Session Information
Date: Wednesday, November 16, 2016
Title: Epidemiology and Public Health III: Psoriatic Arthritis and More
Session Type: ACR Concurrent Abstract Session
Session Time: 11:00AM-12:30PM
Background/Purpose: In the management of chronic diseases, recommendations insist on the need to work in partnership with the patient. Patient-physician discordance in global assessment of disease activity is frequent but what does it reflect? The objectives of this study were to assess patient-physician discordance in global assessment in psoriatic arthritis (PsA), predictors of discordance (including patient reported domains of health) and the frequency of discordance according to disease activity levels.
Methods: The PsAID cross-sectional multicenter European study of patients with PsA according to expert opinion was analysed. Patient- and Physician-Global Assessment (PGA and PhGA) were rated with a 0-10 numeric rating scale. Discordance was defined as the difference (PGA–PhGA) and as the absolute difference |PGA-PhGA|≥3 points in the whole population and according to Disease Activity index for PSoriatic Arthritis (DAPSA) levels. Determinants of (PGA-PhGA) were assessed by a stepwise multivariate linear regression among 12 physical and psychological aspects of impact (pain, skin problems, fatigue, ability to work/leisure, functional incapacity, feeling of discomfort, sleep disturbance, anxiety/fear, coping, embarrassment/shame, social participation and depressive affects). A sensitivity analysis was also performed with a logistic regression model using the binary variable |PGA-PhGA|≥3 as outcome. There was no imputation of missing data.
Results: In 460 patients (mean age 50.6±12.9 years, 52.2% female, mean disease duration 9.5±9.5 years, mean DAPSA 30.8±32.4), mean PGA was higher than mean PhGA with a mean absolute difference of 1.9±1.8 points. Discordance defined by |PGA-PhGA|≥3 points concerned 134 (29.1%) patients and 115 (85.8% of patients with discordance) had PGA>PhGA. Higher fatigue (β=0.14), lower self-perceived coping (β=0.23) and impaired social participation (β=0.16) were independently associated with a higher difference (PGA-PhGA). The sensitivity analysis using |PGA-PhGA|≥3 as outcome shows that coping (OR=1.34, impaired social participation (OR=1.28) and depressive affects (OR=1.18) were related with discordance. According to DAPSA, more patients with discordance were in remission (30.8%) compared to high disease activity (26.1%).

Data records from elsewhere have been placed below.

-- ==== Sys2Proof/Laws/Walks.lean ====
section
/-! SUPPORT. What clearing a list (R129) and the accumulating walk (R133, R134) do to a storage that satisfies R29. -/

namespace Sys2Proof.Machine

open Sys2Proof

/-! One position of the limb walk (R133, R141). -/

theorem limbPosition_fst {tv sv : DWord} {carry : Nat} (ht : tv.toNat < limbBase) (hs : sv.toNat < limbBase)
    (hc : carry ≤ 1) : (limbPosition tv sv carry).1.toNat = (tv.toNat + sv.toNat + carry) % limbBase := by
  unfold limbPosition limbBase at *
  by_cases h : 1000000000000000000 ≤ tv.toNat + sv.toNat + carry
  · simp only [h, if_true, BitVec.toNat_ofNat]; omega
  · simp only [h, if_false, BitVec.toNat_ofNat]; omega

theorem limbPosition_snd {tv sv : DWord} {carry : Nat} (ht : tv.toNat < limbBase) (hs : sv.toNat < limbBase)
    (hc : carry ≤ 1) : (limbPosition tv sv carry).2 = (tv.toNat + sv.toNat + carry) / limbBase := by
  unfold limbPosition limbBase at *
  by_cases h : 1000000000000000000 ≤ tv.toNat + sv.toNat + carry
  · simp only [h, if_true]; omega
  · simp only [h, if_false]; omega

theorem limbPosition_lt {tv sv : DWord} {carry : Nat} (ht : tv.toNat < limbBase) (hs : sv.toNat < limbBase)
    (hc : carry ≤ 1) : (limbPosition tv sv carry).1.toNat < limbBase := by
  rw [limbPosition_fst ht hs hc]; exact Nat.mod_lt _ (by simp [limbBase])

theorem limbPosition_carry (tv sv : DWord) (carry : Nat) : (limbPosition tv sv carry).2 ≤ 1 := by
  simp only [limbPosition]; split <;> simp

theorem sumLimbs_carry (m : Nat) (ts ss : List DWord) {carry : Nat} (h : carry ≤ 1) :
    (sumLimbs m ts ss carry).2 ≤ 1 := by
  induction m generalizing ts ss carry with
  | zero => simpa [sumLimbs]
  | succ m ih => simp only [sumLimbs]; exact ih _ _ (limbPosition_carry _ _ _)

@[simp] theorem sumLimbs_length (m : Nat) (ts ss : List DWord) (carry : Nat) :
    (sumLimbs m ts ss carry).1.length = m := by
  induction m generalizing ts ss carry with
  | zero => rfl
  | succ m ih => simp [sumLimbs, ih]

/-- Writing a limb below 10^18 into a node of a list keeps R29. -/
theorem StoreAt.setVal {n : Nat} {st : ListStore} {ps : ListId → List Nat} (h : StoreAt n st ps) (hn : n ≤ 65535)
    {p : Nat} {nd : Node} {v : DWord} (hp : st.nodes[p]? = some nd) (hv : v.toNat < limbBase) :
    StoreAt n (st.setNode (ptrOf p) { nd with val := v }) ps := by
  have hlt := lt_length_of_getElem? hp
  have hp' : p < 65535 := Nat.lt_of_lt_of_le hlt (h.size ▸ hn)
  refine ⟨by simp [h.size], fun l => ?_, h.apart, ?_⟩
  · have hl := h.lists l
    rw [setNode_desc, setNode_nodes, ptrOf_toNat hp']
    exact ⟨hl.head, hl.tail, hl.cnt, hl.nodup, linked_set_val hp hv hl.linked⟩
  · intro q m hm hu
    rw [setNode_nodes, ptrOf_toNat hp'] at hm
    by_cases e : q = p
    · subst e
      have : m = { nd with val := v } := by simpa [hlt] using hm.symm
      exact h.used q nd hp (by simpa [this] using hu)
    · rw [List.getElem?_set_ne (Ne.symm e)] at hm
      exact h.used q m hm hu

/-- The source's part of one turn (R133). -/
theorem sourceLimb_linked {st : ListStore} {before : Ptr} {ss : List Nat} (hsz : st.nodes.length ≤ 65535)
    (hl : Linked st.nodes before nilPtr ss) :
    st.sourceLimb (firstPtr ss) = .ok ((limbsAt st.nodes ss).headD 0, firstPtr ss.tail) := by
  cases ss with
  | nil => simp [ListStore.sourceLimb, firstPtr]
  | cons p ss =>
    obtain ⟨m, h1, _, _, _, h5, _⟩ := linked_cons.mp hl
    have hp : p < 65535 := Nat.lt_of_lt_of_le (lt_length_of_getElem? h1) hsz
    simp [ListStore.sourceLimb, firstPtr, ptrOf_ne_nil hp, nodeAt_some h1 hp, limbAt_some h1, h5,
      ← firstPtr_eq_nextPtr]

/-- What is left of a list from some node on is linked. -/
theorem ListAt.linked_right {nodes : List Node} {d : ListDesc} {ps qs : List Nat} (h : ListAt nodes d (ps ++ qs)) :
    Linked nodes (lastPtr nilPtr ps) nilPtr qs := (linked_append.mp h.linked).2

/-- What the walk needs and leaves behind, from the point where `ts` of the target and `ss` of the source are left. -/
def WalkEnds (n : Nat) (st : ListStore) (ps : ListId → List Nat) (t : ListId) (ts ss : List Nat) (carry : Nat)
    (r : Except Stop ListStore) : Prop :=
  let q := sumLimbs (max ts.length ss.length) (limbsAt st.nodes ts) (limbsAt st.nodes ss) carry
  let need := (ss.length - ts.length) + q.2
  (n < (ps .l0).length + (ps .l1).length + need ∧ r = .error (.outcome .allocationFailure)) ∨
  ((ps .l0).length + (ps .l1).length + need ≤ n ∧ ∃ st' new, r = .ok st' ∧ new.length = need ∧
    StoreAt n st' (withNodes ps t (ps t ++ new)) ∧
    limbsAt st'.nodes (ts ++ new) = q.1 ++ (if q.2 = 1 then [1] else []) ∧
    ∀ p, p ∉ ts → p ∉ new → limbAt st'.nodes p = limbAt st.nodes p)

Conclusion: Discordance concerned 29.1% of these PsA patients, which is less frequent than in rheumatoid arthritis (around 43%). Mean PGA was higher than mean PhGA. Factors associated with discordance were psychological rather than physical domains of health. Unlike most published articles on patient-physician discordance in RA, pain was not a predictive factor in this study, perhaps due to links with other outcomes. The patient’s ability to self-manage seems to be important. Discordance was more frequent in patients in remission, indicating the meaning of remission should be further explored in PsA.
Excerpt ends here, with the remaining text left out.